# HOW TO COMPLETE THIS TASK
When you reach the line containing "2, .imm 3, true⟩ ∧" in the data below, begin returning lines exactly as written, and stop once the line containing "(x.toNat / 2 ^ 58 = (if" has been returned.

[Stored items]
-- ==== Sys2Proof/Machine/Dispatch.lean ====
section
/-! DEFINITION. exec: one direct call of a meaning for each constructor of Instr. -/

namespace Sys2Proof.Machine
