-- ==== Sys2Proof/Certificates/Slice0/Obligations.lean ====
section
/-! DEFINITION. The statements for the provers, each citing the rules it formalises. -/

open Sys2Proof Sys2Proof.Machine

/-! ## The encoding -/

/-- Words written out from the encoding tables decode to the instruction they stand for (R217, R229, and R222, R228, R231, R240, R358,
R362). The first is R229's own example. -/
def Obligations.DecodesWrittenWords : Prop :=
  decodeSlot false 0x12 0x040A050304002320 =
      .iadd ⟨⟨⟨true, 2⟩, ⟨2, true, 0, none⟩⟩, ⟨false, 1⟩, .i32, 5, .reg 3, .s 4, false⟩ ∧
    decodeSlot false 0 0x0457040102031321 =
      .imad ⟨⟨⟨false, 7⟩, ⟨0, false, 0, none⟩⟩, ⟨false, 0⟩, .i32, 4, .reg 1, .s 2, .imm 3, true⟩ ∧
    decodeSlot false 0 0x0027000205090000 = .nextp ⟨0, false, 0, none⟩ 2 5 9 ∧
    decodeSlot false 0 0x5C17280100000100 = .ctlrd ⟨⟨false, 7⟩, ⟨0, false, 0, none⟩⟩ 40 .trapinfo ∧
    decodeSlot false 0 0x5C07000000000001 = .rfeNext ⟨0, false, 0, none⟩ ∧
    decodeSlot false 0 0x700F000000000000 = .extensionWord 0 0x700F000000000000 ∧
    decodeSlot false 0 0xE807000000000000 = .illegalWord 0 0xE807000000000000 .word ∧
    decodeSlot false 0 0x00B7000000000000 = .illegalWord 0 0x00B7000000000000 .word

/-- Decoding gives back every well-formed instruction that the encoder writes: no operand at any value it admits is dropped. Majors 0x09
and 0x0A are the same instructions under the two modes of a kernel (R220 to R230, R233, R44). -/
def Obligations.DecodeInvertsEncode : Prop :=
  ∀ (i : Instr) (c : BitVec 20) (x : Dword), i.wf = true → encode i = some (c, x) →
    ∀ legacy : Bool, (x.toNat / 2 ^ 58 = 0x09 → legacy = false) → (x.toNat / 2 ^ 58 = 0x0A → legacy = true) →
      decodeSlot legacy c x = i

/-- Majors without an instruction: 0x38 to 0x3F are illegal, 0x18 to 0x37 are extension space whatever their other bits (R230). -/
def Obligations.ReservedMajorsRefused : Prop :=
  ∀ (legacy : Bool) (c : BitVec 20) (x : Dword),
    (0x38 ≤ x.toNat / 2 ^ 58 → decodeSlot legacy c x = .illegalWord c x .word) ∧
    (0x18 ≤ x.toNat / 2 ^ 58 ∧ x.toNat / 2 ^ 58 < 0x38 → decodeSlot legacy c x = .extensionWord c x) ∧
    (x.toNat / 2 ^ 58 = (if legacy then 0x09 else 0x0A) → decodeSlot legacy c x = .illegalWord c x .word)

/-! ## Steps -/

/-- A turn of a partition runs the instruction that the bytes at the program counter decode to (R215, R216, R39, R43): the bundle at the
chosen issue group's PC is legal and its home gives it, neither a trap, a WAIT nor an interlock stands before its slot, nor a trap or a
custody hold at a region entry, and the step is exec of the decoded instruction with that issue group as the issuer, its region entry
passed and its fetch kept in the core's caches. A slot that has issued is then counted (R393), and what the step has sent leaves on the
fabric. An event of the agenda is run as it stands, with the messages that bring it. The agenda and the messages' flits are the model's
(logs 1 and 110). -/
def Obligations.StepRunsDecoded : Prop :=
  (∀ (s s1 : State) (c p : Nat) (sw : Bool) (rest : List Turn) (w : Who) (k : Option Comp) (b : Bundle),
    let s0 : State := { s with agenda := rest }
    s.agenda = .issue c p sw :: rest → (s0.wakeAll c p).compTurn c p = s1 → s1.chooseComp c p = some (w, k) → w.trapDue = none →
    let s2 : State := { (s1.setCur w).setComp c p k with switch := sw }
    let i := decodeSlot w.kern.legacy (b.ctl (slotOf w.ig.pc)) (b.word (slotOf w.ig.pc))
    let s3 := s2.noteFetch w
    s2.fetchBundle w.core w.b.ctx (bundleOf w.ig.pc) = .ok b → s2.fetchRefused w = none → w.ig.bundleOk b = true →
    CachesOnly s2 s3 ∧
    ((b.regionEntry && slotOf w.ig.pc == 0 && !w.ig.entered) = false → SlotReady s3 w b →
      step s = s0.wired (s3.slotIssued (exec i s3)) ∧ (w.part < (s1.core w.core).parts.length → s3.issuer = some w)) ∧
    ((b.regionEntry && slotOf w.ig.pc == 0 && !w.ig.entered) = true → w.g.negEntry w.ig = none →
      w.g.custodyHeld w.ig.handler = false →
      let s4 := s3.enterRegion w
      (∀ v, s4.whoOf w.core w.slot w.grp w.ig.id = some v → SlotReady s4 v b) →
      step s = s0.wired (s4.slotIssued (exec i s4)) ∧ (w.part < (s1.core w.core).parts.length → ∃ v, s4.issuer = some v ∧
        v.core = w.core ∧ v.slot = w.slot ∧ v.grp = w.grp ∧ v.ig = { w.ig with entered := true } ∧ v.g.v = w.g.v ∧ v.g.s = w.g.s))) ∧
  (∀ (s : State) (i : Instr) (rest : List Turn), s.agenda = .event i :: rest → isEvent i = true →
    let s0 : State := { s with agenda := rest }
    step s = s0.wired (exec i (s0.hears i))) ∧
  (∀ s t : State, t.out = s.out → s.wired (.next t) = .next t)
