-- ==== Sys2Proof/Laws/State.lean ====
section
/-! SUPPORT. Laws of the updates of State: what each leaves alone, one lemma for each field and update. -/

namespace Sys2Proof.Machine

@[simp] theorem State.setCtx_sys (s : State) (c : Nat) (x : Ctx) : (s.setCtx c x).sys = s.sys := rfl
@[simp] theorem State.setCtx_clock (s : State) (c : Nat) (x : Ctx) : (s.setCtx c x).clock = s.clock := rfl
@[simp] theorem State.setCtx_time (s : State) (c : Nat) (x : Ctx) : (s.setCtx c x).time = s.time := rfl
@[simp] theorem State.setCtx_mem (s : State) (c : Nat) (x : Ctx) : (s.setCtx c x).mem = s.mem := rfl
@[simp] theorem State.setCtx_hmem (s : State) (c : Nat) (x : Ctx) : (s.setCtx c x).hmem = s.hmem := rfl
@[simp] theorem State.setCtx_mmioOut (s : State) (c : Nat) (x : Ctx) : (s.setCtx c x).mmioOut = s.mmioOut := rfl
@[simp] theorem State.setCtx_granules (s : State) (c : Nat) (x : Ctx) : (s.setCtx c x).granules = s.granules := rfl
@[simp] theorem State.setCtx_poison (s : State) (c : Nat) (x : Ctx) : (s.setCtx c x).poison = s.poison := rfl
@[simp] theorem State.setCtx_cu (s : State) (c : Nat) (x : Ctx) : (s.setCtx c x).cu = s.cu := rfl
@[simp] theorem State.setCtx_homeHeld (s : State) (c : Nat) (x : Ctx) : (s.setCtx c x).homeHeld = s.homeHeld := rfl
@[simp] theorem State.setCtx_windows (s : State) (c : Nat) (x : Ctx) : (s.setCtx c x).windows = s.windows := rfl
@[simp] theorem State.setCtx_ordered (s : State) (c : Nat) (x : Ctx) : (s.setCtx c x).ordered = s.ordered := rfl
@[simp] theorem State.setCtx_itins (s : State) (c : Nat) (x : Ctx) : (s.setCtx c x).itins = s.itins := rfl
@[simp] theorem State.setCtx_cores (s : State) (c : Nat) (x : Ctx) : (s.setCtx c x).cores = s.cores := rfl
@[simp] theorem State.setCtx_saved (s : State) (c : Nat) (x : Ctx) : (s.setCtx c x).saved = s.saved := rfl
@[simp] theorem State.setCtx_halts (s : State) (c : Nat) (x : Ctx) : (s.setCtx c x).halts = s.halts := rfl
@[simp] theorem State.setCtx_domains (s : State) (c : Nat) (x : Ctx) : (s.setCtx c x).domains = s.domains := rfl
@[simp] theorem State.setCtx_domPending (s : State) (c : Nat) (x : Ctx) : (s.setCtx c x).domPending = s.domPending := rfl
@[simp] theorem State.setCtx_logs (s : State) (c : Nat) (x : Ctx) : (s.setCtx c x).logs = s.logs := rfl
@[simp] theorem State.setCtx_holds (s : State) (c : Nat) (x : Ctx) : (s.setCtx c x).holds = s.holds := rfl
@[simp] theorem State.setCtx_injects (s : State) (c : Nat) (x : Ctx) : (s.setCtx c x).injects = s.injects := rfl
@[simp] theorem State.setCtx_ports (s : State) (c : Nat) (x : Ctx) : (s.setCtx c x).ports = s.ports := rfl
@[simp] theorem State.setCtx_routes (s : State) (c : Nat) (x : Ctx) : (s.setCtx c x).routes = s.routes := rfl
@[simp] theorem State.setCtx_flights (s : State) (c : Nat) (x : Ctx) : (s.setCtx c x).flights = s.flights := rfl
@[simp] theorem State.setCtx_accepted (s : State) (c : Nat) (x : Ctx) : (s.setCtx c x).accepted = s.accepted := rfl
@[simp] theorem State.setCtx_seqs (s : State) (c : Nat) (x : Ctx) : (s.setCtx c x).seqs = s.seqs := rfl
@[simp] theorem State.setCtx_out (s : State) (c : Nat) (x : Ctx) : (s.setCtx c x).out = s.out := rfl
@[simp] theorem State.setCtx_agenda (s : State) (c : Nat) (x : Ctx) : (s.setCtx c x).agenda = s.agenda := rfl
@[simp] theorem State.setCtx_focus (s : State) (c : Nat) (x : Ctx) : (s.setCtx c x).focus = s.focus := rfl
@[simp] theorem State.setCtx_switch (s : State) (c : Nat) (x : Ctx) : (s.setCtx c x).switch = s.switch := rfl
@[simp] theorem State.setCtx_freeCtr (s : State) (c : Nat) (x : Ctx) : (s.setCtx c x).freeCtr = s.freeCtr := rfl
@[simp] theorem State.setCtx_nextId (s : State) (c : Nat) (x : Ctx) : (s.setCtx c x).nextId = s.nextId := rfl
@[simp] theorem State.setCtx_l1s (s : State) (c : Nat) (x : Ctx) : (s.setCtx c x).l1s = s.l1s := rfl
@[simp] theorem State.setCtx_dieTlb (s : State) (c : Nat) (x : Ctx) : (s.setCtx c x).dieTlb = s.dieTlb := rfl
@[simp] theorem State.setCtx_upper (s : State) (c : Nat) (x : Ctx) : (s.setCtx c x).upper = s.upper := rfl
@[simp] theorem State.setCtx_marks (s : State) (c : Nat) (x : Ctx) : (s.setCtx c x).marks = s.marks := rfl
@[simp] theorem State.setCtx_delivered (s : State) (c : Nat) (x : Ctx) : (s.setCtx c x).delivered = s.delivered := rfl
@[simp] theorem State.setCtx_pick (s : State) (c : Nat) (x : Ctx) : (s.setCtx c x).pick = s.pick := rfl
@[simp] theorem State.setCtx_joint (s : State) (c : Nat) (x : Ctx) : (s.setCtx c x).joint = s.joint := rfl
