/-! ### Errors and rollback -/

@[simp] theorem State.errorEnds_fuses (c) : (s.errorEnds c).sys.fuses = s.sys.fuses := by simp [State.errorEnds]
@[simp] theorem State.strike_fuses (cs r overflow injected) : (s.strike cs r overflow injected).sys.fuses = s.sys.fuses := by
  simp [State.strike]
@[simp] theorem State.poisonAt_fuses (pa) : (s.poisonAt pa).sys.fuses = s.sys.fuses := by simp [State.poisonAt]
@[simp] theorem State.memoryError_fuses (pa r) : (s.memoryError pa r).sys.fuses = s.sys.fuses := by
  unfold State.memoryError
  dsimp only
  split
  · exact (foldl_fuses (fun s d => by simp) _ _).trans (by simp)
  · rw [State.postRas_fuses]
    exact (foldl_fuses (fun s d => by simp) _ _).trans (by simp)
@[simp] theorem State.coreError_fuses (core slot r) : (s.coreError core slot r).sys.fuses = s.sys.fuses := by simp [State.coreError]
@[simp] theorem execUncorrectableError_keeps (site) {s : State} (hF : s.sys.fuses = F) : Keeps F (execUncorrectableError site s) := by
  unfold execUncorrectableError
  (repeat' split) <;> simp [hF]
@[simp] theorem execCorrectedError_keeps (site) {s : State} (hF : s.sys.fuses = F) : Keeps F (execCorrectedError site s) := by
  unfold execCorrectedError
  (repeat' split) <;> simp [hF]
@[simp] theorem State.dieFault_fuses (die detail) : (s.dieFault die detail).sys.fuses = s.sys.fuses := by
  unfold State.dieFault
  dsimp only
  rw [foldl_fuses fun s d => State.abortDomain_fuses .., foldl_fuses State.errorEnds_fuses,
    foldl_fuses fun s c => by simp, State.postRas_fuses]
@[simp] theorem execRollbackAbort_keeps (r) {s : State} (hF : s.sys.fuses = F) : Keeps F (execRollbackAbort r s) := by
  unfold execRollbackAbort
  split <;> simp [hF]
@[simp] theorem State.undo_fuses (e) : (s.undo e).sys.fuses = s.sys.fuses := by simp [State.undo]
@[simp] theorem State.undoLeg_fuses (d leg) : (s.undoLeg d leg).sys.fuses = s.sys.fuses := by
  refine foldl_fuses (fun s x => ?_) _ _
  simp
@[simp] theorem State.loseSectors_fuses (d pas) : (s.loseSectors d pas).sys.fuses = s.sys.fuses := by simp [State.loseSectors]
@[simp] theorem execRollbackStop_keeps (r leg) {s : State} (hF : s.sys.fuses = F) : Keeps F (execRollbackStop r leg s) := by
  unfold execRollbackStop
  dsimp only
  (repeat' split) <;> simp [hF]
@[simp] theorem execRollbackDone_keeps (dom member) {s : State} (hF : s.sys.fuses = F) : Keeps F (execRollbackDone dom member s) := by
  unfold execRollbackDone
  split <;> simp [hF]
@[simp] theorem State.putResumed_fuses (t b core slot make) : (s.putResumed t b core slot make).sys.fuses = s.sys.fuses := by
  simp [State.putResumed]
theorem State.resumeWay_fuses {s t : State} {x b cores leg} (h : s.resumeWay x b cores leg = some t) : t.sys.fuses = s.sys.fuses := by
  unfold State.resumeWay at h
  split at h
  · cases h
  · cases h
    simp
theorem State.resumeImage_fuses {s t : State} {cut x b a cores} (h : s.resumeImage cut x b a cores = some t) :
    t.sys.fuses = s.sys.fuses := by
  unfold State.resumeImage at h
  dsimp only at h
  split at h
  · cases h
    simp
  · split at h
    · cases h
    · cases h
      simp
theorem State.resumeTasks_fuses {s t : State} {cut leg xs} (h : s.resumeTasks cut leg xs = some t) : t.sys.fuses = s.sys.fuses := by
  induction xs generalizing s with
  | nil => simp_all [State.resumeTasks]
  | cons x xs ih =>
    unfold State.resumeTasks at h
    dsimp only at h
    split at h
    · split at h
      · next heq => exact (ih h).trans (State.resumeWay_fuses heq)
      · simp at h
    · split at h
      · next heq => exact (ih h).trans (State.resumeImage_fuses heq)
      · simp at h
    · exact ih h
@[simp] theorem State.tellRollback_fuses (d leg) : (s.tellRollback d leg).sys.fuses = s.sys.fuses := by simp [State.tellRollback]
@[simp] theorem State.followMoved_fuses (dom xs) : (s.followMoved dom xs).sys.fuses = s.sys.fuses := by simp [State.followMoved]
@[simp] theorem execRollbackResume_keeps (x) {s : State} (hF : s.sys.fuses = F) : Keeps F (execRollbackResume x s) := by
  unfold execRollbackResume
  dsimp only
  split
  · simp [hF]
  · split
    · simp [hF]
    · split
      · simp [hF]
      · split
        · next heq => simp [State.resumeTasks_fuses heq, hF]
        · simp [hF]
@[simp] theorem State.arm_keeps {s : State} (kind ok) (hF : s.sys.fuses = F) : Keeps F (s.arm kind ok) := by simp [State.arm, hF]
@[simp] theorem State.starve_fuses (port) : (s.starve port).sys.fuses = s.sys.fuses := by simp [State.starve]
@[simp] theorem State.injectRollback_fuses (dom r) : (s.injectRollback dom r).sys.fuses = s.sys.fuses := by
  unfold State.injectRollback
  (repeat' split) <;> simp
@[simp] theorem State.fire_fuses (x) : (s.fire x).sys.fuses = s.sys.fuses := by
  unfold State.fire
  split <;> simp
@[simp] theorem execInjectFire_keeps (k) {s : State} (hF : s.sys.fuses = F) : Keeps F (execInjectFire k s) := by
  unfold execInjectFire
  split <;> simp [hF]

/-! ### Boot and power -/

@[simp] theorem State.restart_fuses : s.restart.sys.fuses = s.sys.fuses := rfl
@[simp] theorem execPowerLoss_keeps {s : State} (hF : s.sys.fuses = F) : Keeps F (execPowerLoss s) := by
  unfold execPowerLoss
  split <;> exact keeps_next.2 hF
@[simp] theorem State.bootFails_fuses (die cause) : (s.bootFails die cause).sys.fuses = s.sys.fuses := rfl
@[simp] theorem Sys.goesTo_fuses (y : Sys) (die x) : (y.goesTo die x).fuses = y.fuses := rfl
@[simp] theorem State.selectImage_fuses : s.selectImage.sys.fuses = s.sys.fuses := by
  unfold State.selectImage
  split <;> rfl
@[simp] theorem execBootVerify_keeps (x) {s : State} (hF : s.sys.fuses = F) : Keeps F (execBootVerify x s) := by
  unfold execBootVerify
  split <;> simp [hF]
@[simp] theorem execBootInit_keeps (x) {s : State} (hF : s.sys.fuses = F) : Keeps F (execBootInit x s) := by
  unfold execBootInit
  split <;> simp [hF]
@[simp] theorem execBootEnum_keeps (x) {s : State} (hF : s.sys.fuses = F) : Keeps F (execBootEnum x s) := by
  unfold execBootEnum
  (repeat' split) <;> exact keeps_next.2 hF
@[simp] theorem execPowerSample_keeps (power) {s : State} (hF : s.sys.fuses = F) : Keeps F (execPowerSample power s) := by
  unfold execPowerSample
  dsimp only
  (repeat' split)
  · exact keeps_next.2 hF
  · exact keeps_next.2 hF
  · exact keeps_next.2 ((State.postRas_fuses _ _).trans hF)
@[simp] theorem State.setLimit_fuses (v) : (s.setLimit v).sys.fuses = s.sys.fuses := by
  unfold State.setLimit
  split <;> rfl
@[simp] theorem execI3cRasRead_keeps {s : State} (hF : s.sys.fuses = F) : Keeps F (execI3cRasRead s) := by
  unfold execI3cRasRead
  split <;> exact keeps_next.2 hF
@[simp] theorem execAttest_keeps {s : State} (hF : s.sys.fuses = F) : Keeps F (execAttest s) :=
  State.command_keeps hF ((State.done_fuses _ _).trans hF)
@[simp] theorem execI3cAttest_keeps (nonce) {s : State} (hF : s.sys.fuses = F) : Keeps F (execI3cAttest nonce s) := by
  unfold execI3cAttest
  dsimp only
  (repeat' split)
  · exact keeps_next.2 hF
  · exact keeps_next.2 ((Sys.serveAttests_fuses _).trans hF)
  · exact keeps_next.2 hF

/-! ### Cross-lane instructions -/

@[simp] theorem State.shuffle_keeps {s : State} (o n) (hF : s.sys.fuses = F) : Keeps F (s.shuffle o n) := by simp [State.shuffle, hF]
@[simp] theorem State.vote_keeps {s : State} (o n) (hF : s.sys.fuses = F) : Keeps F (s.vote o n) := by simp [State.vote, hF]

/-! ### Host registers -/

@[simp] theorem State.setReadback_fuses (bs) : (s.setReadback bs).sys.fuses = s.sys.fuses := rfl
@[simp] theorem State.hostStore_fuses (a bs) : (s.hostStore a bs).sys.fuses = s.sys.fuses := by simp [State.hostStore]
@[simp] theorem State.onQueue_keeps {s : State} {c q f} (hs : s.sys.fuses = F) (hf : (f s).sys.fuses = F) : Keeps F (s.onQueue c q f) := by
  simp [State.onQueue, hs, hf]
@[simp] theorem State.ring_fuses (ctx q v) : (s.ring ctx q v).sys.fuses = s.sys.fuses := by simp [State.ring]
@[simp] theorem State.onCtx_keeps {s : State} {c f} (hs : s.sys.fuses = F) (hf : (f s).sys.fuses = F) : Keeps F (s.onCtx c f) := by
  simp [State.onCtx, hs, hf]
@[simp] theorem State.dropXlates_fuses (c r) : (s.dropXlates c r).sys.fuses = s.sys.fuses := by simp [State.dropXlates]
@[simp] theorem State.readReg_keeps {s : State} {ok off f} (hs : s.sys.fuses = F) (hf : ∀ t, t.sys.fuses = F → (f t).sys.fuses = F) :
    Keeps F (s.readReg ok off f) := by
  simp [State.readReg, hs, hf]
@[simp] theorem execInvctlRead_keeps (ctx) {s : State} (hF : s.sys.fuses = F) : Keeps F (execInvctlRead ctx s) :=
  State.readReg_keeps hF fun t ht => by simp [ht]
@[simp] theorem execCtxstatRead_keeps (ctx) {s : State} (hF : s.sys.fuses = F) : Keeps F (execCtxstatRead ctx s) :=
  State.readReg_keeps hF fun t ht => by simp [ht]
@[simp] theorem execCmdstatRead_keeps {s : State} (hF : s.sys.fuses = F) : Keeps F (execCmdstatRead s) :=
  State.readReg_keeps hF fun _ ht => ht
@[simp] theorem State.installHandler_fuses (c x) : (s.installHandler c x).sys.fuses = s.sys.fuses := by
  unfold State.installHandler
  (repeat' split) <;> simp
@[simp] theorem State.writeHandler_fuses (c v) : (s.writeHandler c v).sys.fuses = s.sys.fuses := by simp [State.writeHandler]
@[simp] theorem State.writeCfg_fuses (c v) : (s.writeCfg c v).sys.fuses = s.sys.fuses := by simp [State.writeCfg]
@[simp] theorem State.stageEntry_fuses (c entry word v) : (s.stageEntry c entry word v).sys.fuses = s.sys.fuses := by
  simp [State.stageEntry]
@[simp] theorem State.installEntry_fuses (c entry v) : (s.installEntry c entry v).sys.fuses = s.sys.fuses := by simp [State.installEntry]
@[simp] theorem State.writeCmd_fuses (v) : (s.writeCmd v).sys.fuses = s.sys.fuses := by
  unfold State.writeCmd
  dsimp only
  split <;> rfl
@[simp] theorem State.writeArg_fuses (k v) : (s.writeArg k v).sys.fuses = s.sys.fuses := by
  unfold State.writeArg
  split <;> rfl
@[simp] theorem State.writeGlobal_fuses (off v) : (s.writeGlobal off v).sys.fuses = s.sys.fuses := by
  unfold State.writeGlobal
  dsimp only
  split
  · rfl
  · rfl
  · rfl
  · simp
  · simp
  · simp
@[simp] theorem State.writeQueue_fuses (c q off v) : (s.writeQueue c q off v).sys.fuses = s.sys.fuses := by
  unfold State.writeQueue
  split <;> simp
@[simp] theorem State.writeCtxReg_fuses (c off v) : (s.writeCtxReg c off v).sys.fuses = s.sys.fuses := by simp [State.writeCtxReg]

# SOLVED EXERCISE
      .imad ⟨⟨⟨false, 7⟩, ⟨0, false, 0, none⟩⟩, ⟨false, 0⟩, .i32, 4, .reg 1, .s 2, .imm 3, true⟩ ∧
    decodeSlot false 0 0x0027000205090000 = .nextp ⟨0, false, 0, none⟩ 2 5 9 ∧
    decodeSlot false 0 0x5C17280100000100 = .ctlrd ⟨⟨false, 7⟩, ⟨0, false, 0, none⟩⟩ 40 .trapinfo ∧
    decodeSlot false 0 0x5C07000000000001 = .rfeNext ⟨0, false, 0, none⟩ ∧
    decodeSlot false 0 0x700F000000000000 = .extensionWord 0 0x700F000000000000 ∧
    decodeSlot false 0 0xE807000000000000 = .illegalWord 0 0xE807000000000000 .word ∧
    decodeSlot false 0 0x00B7000000000000 = .illegalWord 0 0x00B7000000000000 .word

/-- Decoding gives back every well-formed instruction that the encoder writes: no operand at any value it admits is dropped. Majors 0x09
and 0x0A are the same instructions under the two modes of a kernel (R220 to R230, R233, R44). -/
def Obligations.DecodeInvertsEncode : Prop :=
  ∀ (i : Instr) (c : BitVec 20) (x : Dword), i.wf = true → encode i = some (c, x) →
    ∀ legacy : Bool, (x.toNat / 2 ^ 58 = 0x09 → legacy = false) → (x.toNat / 2 ^ 58 = 0x0A → legacy = true) →
      decodeSlot legacy c x = i

/-- Majors without an instruction: 0x38 to 0x3F are illegal, 0x18 to 0x37 are extension space whatever their other bits (R230). -/
def Obligations.ReservedMajorsRefused : Prop :=
  ∀ (legacy : Bool) (c : BitVec 20) (x : Dword),
    (0x38 ≤ x.toNat / 2 ^ 58 → decodeSlot legacy c x = .illegalWord c x .word) ∧
    (0x18 ≤ x.toNat / 2 ^ 58 ∧ x.toNat / 2 ^ 58 < 0x38 → decodeSlot legacy c x = .extensionWord c x) ∧
    (x.toNat / 2 ^ 58 = (if legacy then 0x09 else 0x0A) → decodeSlot legacy c x = .illegalWord c x .word)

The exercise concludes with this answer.